Two days later, at my follow-up appointment, I found the farthest corner of the waiting room and wished I could sink right into the floor. The isolation didn’t shield me from the happy, rounded bellies and ultrasound photos full of hope and promise. My hands shook and my mouth was dry. I waited for an eternity before another ultrasound confirmed the absence of a heartbeat and I spoke with my doctor. Because it was still early in my pregnancy, she wanted to wait before making any final decisions about treatment. Just in case. We had been told there was no hope but now, suddenly, it seemed there was the smallest chance of a possibility.

Throughout my life, I have faced challenges that have tested my faith. Job losses, special needs diagnoses, health problems. But this? This felt much, much bigger. I had often wondered, when push came to shove, when it was more than I could bear, would my faith be strong enough to carry me through?

As I drove home, I began to sob. I pulled over to the side of the road and I cried out to the Lord to breathe life into our baby and to help this tiny one grow. He reminded me of what I had written in my journal just a week before: “Dear Baby, your heart beats for the glory of the Lord.”

I had a decision to make. In this most desperate of moments, would my faith be all talk? Or would it be the authentic courage I needed to trust God and glorify him even if our baby’s heart never beat?

For This Child We Prayed

This baby was God’s idea, His gift. As hard as it was to let go, and as brokenhearted as I felt, I had to mentally release this child back to God. This little life was in His hands all along. The only words I could get out were these:

“For this child I have prayed. No matter what happens, blessed be the name of the Lord.”

At that moment, a peace came over me that I cannot possibly explain.

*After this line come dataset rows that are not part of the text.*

theorem Fmt.addV_fin_zero (h : valueAt (.fin n m e) (min e j) + valueAt (.fin p q j) (min e j) = 0) :
    f.addV rm (.fin n m e) (.fin p q j) = (f.zero (if m = 0 ∧ q = 0 ∧ n = p then p else rm == .rdn), 0) := by
  have hsign : (if m = 0 ∧ q = 0 ∧ n = p then n else rm == .rdn) = (if m = 0 ∧ q = 0 ∧ n = p then p else rm == .rdn) := by
    split
    · next hz =>
      obtain ⟨-, -, rfl⟩ := hz
      rfl
    · rfl
  rw [Fmt.addV, sumExact_eq, ← hsign]
  exact if_pos h
end

/-- FFMA of factors with a product adds it to D and rounds once. -/
theorem Fmt.fma_of_mulV {x y : Nat} {p : FVal} (h : mulV (f.val x) (f.val y) = (p, 0)) (z : Nat) :
    f.fma rm x y z = f.addV rm p (f.val z) := by
  rw [Fmt.fma, h]
  rfl

/-- FFMA of factors without a product is invalid whatever D is. -/
theorem Fmt.fma_of_invalid {x y : Nat} (h : mulV (f.val x) (f.val y) = (.nan, fNV)) (z : Nat) :
    f.fma rm x y z = (f.nan, fNV) := by
  rw [Fmt.fma, h]
  rfl
end

theorem mulV_nan {a b : FVal} (h : a = .nan ∨ b = .nan) : mulV a b = (.nan, 0) := by
  rcases h with rfl | rfl
  · cases b <;> rfl
  · cases a <;> rfl

theorem mulV_fin {a b : FVal} {n m : Bool} {c g : Nat} {e h : Int} (ha : a = .fin n c e) (hb : b = .fin m g h) :
    mulV a b = (.fin (n != m) (c * g) (e + h), 0) := by
  rw [ha, hb]
  rfl

/-- A product with an infinite factor and no zero one is infinite. -/
theorem mulV_inf {a b : FVal} {n m : Bool} (h : (a = .inf n ∧ b = .inf m) ∨ (∃ g h, a = .inf n ∧ b = .fin m g h ∧ g ≠ 0)
    ∨ (∃ c e, a = .fin n c e ∧ c ≠ 0 ∧ b = .inf m)) : mulV a b = (.inf (n != m), 0) := by
  rcases h with ⟨rfl, rfl⟩ | ⟨g, h, rfl, rfl, hg⟩ | ⟨c, e, rfl, hc, rfl⟩
  · rfl
  · exact if_neg hg
  · exact if_neg hc

/-- Zero times infinity has no product. -/
theorem mulV_zero_inf {a b : FVal} (h : (∃ n m e, a = .inf n ∧ b = .fin m 0 e) ∨ (∃ n m e, a = .fin m 0 e ∧ b = .inf n)) :
    mulV a b = (.nan, fNV) := by
  rcases h with ⟨n, m, e, rfl, rfl⟩ | ⟨n, m, e, rfl, rfl⟩ <;> rfl

/-! ## Order -/

/-- Two numbers compare as less just when the first lies below. -/
theorem FVal.cmp_eq_lt_iff {a b : FVal} (ha : a ≠ .nan) (hb : b ≠ .nan) : a.cmp b = .lt ↔ Below a b := by
  cases a with
  | nan => exact absurd rfl ha
  | inf n =>
    cases b with
    | nan => exact absurd rfl hb
    | inf p => cases n <;> cases p <;> simp [FVal.cmp, Below]
    | fin p q j => cases n <;> simp [FVal.cmp, Below]
  | fin n m e =>
    cases b with
    | nan => exact absurd rfl hb
    | inf p => cases p <;> simp [FVal.cmp, Below]
    | fin p q j =>
      simp only [FVal.cmp, sumExact_eq, valueAt_negate, Below]
      generalize valueAt (.fin n m e) (min e j) = v
      generalize valueAt (.fin p q j) (min e j) = w
      by_cases hlt : v + -w < 0
      · rw [if_pos hlt]; exact iff_of_true rfl (by omega)
      · rw [if_neg hlt]; split <;> simp <;> omega

/-- The comparison the other way round. -/
theorem FVal.cmp_swap {a b : FVal} (ha : a ≠ .nan) (hb : b ≠ .nan) : b.cmp a = (a.cmp b).swap := by
  cases a with
  | nan => exact absurd rfl ha
  | inf n =>
    cases b with
    | nan => exact absurd rfl hb
    | inf p => cases n <;> cases p <;> rfl
    | fin p q j => cases n <;> rfl
  | fin n m e =>
    cases b with
    | nan => exact absurd rfl hb
    | inf p => cases p <;> rfl
    | fin p q j =>
      simp only [FVal.cmp, sumExact_eq, valueAt_negate, Int.min_comm j e]
      generalize valueAt (.fin n m e) (min e j) = v
      generalize valueAt (.fin p q j) (min e j) = w
      rcases Int.lt_trichotomy v w with h | h | h
      · rw [if_neg (by omega), if_neg (by omega), if_pos (by omega)]; rfl
      · rw [if_neg (by omega), if_pos (by omega), if_neg (by omega), if_pos (by omega)]; rfl
      · rw [if_pos (by omega), if_neg (by omega), if_neg (by omega)]; rfl

theorem FVal.cmp_eq_gt_iff {a b : FVal} (ha : a ≠ .nan) (hb : b ≠ .nan) : a.cmp b = .gt ↔ Below b a := by
  rw [← FVal.cmp_eq_lt_iff hb ha, FVal.cmp_swap ha hb]
  cases a.cmp b <;> decide

theorem FVal.cmp_eq_eq_iff {a b : FVal} (ha : a ≠ .nan) (hb : b ≠ .nan) : a.cmp b = .eq ↔ ¬ Below a b ∧ ¬ Below b a := by
  rw [← FVal.cmp_eq_lt_iff ha hb, ← FVal.cmp_eq_gt_iff ha hb]
  cases a.cmp b <;> simp

/-- Two patterns of one sign whose values are not ordered have the same value. -/
theorem Fmt.val_eq_of_cmp_eq {f : Fmt} {x y : Nat} (hx : f.val x ≠ .nan) (hy : f.val y ≠ .nan)
    (h : (f.val x).cmp (f.val y) = .eq) (hs : (f.val x).neg? = (f.val y).neg?) : f.val x = f.val y := by
  cases ha : f.val x with
  | nan => exact absurd ha hx
  | inf n =>
    cases hb : f.val y with
    | nan => exact absurd hb hy
    | inf p => rw [ha, hb] at hs; exact congrArg FVal.inf hs
    | fin p q j => rw [ha, hb] at h; cases n <;> cases h
  | fin n m e =>
    cases hb : f.val y with
    | nan => exact absurd hb hy
    | inf p => rw [ha, hb] at h; cases p <;> cases h
    | fin p q j =>
      rw [ha, hb] at h hs
      obtain rfl : n = p := hs
      have hmag : m * 2 ^ (e - min e j).toNat = q * 2 ^ (j - min e j).toNat := by
        obtain ⟨hlt, hgt⟩ := (FVal.cmp_eq_eq_iff (by simp) (by simp)).mp h
        simp only [Below, Int.min_comm j e] at hlt hgt
        rw [valueAt_fin, valueAt_fin, Nat.shiftLeft_eq, Nat.shiftLeft_eq] at hlt hgt
        generalize m * 2 ^ (e - min e j).toNat = u at hlt hgt ⊢
        generalize q * 2 ^ (j - min e j).toNat = v at hlt hgt ⊢
        cases n <;> simp only [if_true, Bool.false_eq_true, if_false] at hlt hgt <;> omega
      obtain ⟨rfl, rfl⟩ := Fmt.fin_inj ha hb hmag
      rfl

end Machine
end Sys2Proof
end

section
/-!
SUPPORT. FMIN, FMAX, FCMP and FSQRT (R274 to R276) by the order of their values and by the root of the shifted magnitude.
-/
namespace Sys2Proof
open Machine Claims

namespace Machine

/-! ## Choices (R275) -/

/-- Whether FMIN chooses the first of two numbers: it is the lesser, or −0 beside +0. -/
def FVal.before (a b : FVal) : Bool := a.cmp b == .lt || (a.cmp b == .eq && (a.neg? && !b.neg?))

theorem FVal.before_of_lt {a b : FVal} (h : a.cmp b = .lt) : a.before b = true := by rw [FVal.before, h]; rfl
theorem FVal.before_of_gt {a b : FVal} (h : a.cmp b = .gt) : a.before b = false := by rw [FVal.before, h]; rfl
theorem FVal.before_of_eq {a b : FVal} (h : a.cmp b = .eq) : a.before b = (a.neg? && !b.neg?) := by rw [FVal.before, h]; rfl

One week later, we arrived for our final ultrasound. The tech quietly began the scan and then loudly gasped, “We have a heartbeat!” There, on the screen, was the most beautiful flickering I’d ever seen. Baby’s heart was beating steady and strong.

We are still in awe of God’s great mercy and the lessons he taught us through that week of desperate uncertainty. We learned to let go with both hands and trust God with everything in us. We know that things don’t always work out the way we hope. 

A few weeks ago, we stood before our family and friends and dedicated Abigail Faith to the Lord. We can’t see the future, and we don’t know the plans God has for our baby girl, but we choose to trust the author of our stories.

For this child we prayed. Blessed be the name of the Lord.

Ashley_Pooser_sqAshley Doyle Pooser is a wife and a mom of three. She recently moved to Atlanta, where she’s trying her best to be a responsible adult but feels like she’s mostly flying by the seat of her pants. She blogs at ashleydoylepooser.com.

 

Photograph used with permission from, and copyright of, Michelle Lenger.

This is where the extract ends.